=== Section Start ===

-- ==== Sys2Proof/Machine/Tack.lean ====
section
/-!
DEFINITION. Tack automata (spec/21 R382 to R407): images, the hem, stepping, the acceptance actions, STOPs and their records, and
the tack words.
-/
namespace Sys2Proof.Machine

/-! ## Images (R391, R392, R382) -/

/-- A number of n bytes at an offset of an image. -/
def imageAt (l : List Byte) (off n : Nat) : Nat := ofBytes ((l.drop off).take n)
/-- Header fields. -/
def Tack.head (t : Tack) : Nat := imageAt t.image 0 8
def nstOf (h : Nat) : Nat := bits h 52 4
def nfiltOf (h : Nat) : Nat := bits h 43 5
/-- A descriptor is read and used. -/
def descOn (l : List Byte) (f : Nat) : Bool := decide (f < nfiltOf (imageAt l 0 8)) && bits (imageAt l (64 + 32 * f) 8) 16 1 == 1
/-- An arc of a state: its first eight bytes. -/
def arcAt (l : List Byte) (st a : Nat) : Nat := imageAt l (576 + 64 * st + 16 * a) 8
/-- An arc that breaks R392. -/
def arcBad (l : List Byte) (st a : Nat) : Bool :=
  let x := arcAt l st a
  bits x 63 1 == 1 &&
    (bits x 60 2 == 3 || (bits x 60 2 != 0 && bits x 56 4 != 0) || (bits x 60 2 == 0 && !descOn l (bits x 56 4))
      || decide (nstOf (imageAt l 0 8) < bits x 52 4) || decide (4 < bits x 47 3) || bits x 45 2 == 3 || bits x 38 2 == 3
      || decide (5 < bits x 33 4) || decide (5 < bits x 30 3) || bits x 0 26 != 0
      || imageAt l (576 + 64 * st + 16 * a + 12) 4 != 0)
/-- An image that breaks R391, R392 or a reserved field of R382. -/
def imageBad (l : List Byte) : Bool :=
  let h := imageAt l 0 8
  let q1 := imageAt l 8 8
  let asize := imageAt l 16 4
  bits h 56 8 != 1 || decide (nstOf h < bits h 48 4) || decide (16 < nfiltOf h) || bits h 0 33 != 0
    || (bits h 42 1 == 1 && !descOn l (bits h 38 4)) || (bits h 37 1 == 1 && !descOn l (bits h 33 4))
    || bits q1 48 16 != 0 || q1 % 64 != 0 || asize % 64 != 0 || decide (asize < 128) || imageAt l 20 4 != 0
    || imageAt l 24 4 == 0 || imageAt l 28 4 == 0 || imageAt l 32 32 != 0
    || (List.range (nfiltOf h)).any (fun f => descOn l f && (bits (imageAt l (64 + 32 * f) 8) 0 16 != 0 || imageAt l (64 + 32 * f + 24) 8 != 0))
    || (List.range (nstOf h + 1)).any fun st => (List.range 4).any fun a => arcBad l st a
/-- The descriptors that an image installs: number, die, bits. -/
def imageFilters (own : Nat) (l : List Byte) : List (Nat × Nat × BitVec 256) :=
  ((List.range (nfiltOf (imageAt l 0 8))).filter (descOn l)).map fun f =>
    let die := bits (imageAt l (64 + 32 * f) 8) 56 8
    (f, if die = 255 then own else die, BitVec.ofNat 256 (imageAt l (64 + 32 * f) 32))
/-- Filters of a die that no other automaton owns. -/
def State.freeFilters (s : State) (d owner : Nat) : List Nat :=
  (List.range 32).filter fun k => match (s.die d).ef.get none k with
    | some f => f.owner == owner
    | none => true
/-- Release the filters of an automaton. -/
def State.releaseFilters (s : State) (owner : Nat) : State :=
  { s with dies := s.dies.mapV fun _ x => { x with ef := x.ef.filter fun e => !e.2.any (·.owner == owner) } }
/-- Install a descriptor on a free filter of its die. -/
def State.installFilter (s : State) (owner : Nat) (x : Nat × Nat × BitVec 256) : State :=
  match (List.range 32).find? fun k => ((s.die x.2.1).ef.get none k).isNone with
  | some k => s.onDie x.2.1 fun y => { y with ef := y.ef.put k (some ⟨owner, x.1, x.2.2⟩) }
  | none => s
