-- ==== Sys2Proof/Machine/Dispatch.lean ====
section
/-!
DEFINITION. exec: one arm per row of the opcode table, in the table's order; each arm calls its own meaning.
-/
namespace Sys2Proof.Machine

=== Section End ===

### Task prompt
Transcribe the records above from the line holding "let asize := imageAt l 16 4" down to the line holding "def State.installFilter (s", inclusive, without adding anything.

### Finished task
  let asize := imageAt l 16 4
  bits h 56 8 != 1 || decide (nstOf h < bits h 48 4) || decide (16 < nfiltOf h) || bits h 0 33 != 0
    || (bits h 42 1 == 1 && !descOn l (bits h 38 4)) || (bits h 37 1 == 1 && !descOn l (bits h 33 4))
    || bits q1 48 16 != 0 || q1 % 64 != 0 || asize % 64 != 0 || decide (asize < 128) || imageAt l 20 4 != 0
    || imageAt l 24 4 == 0 || imageAt l 28 4 == 0 || imageAt l 32 32 != 0
    || (List.range (nfiltOf h)).any (fun f => descOn l f && (bits (imageAt l (64 + 32 * f) 8) 0 16 != 0 || imageAt l (64 + 32 * f + 24) 8 != 0))
    || (List.range (nstOf h + 1)).any fun st => (List.range 4).any fun a => arcBad l st a
/-- The descriptors that an image installs: number, die, bits. -/
def imageFilters (own : Nat) (l : List Byte) : List (Nat × Nat × BitVec 256) :=
  ((List.range (nfiltOf (imageAt l 0 8))).filter (descOn l)).map fun f =>
    let die := bits (imageAt l (64 + 32 * f) 8) 56 8
    (f, if die = 255 then own else die, BitVec.ofNat 256 (imageAt l (64 + 32 * f) 32))
/-- Filters of a die that no other automaton owns. -/
def State.freeFilters (s : State) (d owner : Nat) : List Nat :=
  (List.range 32).filter fun k => match (s.die d).ef.get none k with
    | some f => f.owner == owner
    | none => true
/-- Release the filters of an automaton. -/
def State.releaseFilters (s : State) (owner : Nat) : State :=
  { s with dies := s.dies.mapV fun _ x => { x with ef := x.ef.filter fun e => !e.2.any (·.owner == owner) } }
/-- Install a descriptor on a free filter of its die. -/
def State.installFilter (s : State) (owner : Nat) (x : Nat × Nat × BitVec 256) : State :=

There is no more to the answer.